Work task:
The expected answer comprises all lines from the entries that contain the string "frames".
-- Material provided follows --
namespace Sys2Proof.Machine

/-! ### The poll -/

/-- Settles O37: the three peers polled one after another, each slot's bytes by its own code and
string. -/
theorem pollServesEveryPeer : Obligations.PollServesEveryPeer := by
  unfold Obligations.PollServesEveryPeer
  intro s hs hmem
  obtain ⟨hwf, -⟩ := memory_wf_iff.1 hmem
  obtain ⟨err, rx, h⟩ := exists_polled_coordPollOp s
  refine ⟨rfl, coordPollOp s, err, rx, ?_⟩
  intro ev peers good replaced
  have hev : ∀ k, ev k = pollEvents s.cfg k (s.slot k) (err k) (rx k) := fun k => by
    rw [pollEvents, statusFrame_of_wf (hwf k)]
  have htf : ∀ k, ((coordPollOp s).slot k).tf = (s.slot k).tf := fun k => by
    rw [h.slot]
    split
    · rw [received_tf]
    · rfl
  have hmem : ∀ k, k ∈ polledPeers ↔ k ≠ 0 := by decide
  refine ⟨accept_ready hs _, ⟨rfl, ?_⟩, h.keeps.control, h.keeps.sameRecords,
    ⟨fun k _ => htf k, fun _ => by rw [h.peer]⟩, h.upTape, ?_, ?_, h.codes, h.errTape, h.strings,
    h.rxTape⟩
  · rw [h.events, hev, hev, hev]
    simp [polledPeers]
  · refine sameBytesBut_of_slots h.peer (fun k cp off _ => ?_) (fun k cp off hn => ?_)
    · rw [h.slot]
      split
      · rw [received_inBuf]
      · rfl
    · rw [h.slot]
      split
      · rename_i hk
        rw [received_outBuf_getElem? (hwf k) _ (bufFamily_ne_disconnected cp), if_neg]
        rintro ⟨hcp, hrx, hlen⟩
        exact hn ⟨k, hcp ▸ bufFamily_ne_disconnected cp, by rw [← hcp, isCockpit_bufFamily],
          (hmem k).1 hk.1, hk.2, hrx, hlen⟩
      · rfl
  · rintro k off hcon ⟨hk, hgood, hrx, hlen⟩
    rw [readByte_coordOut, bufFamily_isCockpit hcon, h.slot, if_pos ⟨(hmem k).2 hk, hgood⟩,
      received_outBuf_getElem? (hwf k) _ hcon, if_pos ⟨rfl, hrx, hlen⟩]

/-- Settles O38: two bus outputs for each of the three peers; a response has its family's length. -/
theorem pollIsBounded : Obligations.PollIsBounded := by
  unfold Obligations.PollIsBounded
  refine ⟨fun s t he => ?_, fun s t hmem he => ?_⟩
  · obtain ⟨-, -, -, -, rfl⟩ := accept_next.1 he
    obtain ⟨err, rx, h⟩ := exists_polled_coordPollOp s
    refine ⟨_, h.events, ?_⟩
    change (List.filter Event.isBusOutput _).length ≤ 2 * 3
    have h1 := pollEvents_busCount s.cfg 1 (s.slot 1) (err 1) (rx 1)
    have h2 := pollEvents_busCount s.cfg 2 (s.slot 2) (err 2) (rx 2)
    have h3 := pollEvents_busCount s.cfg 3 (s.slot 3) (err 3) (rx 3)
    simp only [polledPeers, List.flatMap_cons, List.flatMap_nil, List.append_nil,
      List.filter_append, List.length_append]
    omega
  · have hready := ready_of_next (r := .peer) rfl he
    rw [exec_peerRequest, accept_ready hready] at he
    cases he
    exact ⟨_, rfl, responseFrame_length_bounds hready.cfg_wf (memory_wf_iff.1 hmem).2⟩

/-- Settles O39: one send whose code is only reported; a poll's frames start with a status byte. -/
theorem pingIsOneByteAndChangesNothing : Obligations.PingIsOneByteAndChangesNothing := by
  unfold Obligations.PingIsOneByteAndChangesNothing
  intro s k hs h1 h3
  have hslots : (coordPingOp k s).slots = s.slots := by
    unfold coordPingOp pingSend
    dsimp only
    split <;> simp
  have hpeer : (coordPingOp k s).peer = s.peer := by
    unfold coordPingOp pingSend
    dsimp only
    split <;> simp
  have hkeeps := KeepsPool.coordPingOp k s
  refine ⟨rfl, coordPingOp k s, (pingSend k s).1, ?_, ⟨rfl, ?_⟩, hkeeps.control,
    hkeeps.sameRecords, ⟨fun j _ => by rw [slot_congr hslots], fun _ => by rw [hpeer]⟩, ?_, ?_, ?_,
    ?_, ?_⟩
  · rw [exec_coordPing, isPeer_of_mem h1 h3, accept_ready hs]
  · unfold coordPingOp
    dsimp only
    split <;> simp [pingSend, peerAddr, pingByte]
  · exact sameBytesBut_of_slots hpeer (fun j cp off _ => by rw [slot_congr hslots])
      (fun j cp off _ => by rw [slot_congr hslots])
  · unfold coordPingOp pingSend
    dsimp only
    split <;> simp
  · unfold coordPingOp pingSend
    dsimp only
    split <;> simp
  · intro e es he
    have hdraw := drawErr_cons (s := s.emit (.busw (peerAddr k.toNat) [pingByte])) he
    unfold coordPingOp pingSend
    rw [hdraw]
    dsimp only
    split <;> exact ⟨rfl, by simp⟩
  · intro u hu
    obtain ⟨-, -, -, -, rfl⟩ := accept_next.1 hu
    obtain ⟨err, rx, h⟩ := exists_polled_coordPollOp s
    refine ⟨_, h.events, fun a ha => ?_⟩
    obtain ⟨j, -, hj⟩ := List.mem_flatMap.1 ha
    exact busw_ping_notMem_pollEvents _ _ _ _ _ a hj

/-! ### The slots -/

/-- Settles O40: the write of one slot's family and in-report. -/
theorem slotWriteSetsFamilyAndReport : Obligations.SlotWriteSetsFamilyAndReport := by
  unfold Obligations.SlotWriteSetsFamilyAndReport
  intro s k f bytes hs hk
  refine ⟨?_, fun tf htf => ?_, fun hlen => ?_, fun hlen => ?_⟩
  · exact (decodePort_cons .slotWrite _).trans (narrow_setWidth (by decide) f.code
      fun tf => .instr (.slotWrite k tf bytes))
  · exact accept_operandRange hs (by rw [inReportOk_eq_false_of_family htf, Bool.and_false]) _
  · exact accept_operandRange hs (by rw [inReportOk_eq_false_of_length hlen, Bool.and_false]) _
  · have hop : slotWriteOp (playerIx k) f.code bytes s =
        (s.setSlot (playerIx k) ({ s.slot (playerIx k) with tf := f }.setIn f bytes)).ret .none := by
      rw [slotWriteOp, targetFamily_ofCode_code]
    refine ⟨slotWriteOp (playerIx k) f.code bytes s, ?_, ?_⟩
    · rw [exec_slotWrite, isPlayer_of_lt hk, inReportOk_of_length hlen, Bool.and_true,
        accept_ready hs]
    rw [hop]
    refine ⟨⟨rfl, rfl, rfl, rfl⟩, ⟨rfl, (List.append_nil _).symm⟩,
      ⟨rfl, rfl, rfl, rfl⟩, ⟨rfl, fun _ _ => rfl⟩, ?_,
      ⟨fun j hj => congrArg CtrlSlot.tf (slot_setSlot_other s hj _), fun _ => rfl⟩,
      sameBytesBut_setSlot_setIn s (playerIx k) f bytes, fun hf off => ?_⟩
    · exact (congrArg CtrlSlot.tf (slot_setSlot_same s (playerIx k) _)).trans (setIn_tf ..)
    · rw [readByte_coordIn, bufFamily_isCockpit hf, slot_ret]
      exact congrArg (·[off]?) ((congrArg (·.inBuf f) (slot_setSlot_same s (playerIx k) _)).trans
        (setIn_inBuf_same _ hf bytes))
-- Material provided concluded --
-- Material provided follows --
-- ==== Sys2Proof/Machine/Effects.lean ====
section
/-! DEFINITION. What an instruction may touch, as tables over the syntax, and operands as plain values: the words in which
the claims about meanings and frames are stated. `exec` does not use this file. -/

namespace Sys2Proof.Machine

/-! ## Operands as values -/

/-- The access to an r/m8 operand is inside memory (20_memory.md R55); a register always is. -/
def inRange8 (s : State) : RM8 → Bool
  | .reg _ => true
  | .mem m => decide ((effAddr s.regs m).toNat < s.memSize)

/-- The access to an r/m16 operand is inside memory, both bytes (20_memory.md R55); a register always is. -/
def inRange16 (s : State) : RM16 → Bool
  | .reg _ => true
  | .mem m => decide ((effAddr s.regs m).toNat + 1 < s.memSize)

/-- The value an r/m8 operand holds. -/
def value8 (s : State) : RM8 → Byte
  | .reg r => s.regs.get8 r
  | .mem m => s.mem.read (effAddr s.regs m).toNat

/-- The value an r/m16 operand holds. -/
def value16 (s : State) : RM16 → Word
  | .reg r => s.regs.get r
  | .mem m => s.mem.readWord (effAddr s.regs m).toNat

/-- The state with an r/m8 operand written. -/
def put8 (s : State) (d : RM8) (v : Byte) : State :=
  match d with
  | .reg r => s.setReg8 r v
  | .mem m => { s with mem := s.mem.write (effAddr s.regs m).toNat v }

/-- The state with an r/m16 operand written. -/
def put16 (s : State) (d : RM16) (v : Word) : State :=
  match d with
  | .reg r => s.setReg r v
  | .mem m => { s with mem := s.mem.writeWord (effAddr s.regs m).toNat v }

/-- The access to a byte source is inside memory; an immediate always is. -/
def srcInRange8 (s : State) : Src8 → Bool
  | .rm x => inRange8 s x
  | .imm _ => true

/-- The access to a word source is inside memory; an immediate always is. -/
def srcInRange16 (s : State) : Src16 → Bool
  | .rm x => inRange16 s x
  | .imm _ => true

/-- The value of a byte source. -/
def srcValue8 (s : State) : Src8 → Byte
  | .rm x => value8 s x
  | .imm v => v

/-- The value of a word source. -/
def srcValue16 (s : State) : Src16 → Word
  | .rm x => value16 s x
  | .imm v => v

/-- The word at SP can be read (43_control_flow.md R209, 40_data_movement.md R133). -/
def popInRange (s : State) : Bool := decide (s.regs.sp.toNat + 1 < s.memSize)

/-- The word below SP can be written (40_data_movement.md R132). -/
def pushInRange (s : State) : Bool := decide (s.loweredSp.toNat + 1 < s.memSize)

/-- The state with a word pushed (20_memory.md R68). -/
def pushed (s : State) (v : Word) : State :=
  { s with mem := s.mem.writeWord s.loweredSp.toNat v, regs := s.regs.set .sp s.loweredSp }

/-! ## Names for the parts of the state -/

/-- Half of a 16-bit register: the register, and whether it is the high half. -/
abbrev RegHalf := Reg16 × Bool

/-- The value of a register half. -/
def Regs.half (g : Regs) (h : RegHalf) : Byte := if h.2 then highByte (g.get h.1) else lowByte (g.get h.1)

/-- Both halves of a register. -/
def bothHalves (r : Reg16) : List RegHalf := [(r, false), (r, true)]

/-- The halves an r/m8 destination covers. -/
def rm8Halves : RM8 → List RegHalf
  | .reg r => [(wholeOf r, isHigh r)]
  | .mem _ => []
-- Material provided concluded --
Final answer:
/-- Settles O39: one send whose code is only reported; a poll's frames start with a status byte. -/
the claims about meanings and frames are stated. `exec` does not use this file. -/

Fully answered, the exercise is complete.